=== Section Start ===
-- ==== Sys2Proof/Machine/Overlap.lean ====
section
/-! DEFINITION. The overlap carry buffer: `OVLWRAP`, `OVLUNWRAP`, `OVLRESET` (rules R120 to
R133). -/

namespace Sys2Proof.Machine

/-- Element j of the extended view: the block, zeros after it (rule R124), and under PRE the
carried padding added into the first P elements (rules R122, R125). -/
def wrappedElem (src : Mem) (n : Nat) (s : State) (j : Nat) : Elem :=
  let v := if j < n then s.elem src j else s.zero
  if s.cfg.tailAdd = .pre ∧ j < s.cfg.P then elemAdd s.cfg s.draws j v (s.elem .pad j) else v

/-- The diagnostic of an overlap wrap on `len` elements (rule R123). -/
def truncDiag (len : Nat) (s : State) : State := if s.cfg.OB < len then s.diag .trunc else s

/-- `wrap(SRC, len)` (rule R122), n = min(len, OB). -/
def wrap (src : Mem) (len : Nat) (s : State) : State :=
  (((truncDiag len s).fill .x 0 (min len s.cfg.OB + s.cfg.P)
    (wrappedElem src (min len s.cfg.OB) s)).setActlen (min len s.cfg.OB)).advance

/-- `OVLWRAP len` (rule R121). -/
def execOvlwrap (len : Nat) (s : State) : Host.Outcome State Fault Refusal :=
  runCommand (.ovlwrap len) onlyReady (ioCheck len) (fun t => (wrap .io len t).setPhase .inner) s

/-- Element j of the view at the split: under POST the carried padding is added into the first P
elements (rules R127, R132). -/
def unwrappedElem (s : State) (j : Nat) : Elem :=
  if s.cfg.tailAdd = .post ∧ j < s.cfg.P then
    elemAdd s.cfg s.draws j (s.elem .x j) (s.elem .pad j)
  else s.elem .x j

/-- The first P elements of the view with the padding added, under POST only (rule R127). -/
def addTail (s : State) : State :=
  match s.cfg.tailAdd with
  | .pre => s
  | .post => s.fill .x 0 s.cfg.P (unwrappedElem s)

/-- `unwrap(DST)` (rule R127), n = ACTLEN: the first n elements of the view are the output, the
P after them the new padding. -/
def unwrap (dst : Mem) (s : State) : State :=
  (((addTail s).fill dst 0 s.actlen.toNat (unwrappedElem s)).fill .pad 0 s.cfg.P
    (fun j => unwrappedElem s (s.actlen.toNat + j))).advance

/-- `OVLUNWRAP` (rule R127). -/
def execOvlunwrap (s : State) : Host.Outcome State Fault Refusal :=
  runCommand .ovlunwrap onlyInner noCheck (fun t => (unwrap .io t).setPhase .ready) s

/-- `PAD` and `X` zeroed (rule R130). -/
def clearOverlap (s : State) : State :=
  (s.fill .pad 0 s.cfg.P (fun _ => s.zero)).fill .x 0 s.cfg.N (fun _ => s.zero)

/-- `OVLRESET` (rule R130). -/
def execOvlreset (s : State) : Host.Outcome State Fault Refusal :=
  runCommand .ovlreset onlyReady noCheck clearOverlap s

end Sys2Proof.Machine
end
=== Section End ===
■ Problem description ■
Here the answer is the exact run of lines above, from the line with "match s.cfg.tailAdd with" down to the last, and nothing else.

■ Finished task ■
  match s.cfg.tailAdd with
  | .pre => s
  | .post => s.fill .x 0 s.cfg.P (unwrappedElem s)

/-- `unwrap(DST)` (rule R127), n = ACTLEN: the first n elements of the view are the output, the
P after them the new padding. -/
def unwrap (dst : Mem) (s : State) : State :=
  (((addTail s).fill dst 0 s.actlen.toNat (unwrappedElem s)).fill .pad 0 s.cfg.P
    (fun j => unwrappedElem s (s.actlen.toNat + j))).advance

/-- `OVLUNWRAP` (rule R127). -/
def execOvlunwrap (s : State) : Host.Outcome State Fault Refusal :=
  runCommand .ovlunwrap onlyInner noCheck (fun t => (unwrap .io t).setPhase .ready) s

/-- `PAD` and `X` zeroed (rule R130). -/
def clearOverlap (s : State) : State :=
  (s.fill .pad 0 s.cfg.P (fun _ => s.zero)).fill .x 0 s.cfg.N (fun _ => s.zero)

/-- `OVLRESET` (rule R130). -/
def execOvlreset (s : State) : Host.Outcome State Fault Refusal :=
  runCommand .ovlreset onlyReady noCheck clearOverlap s

end Sys2Proof.Machine
end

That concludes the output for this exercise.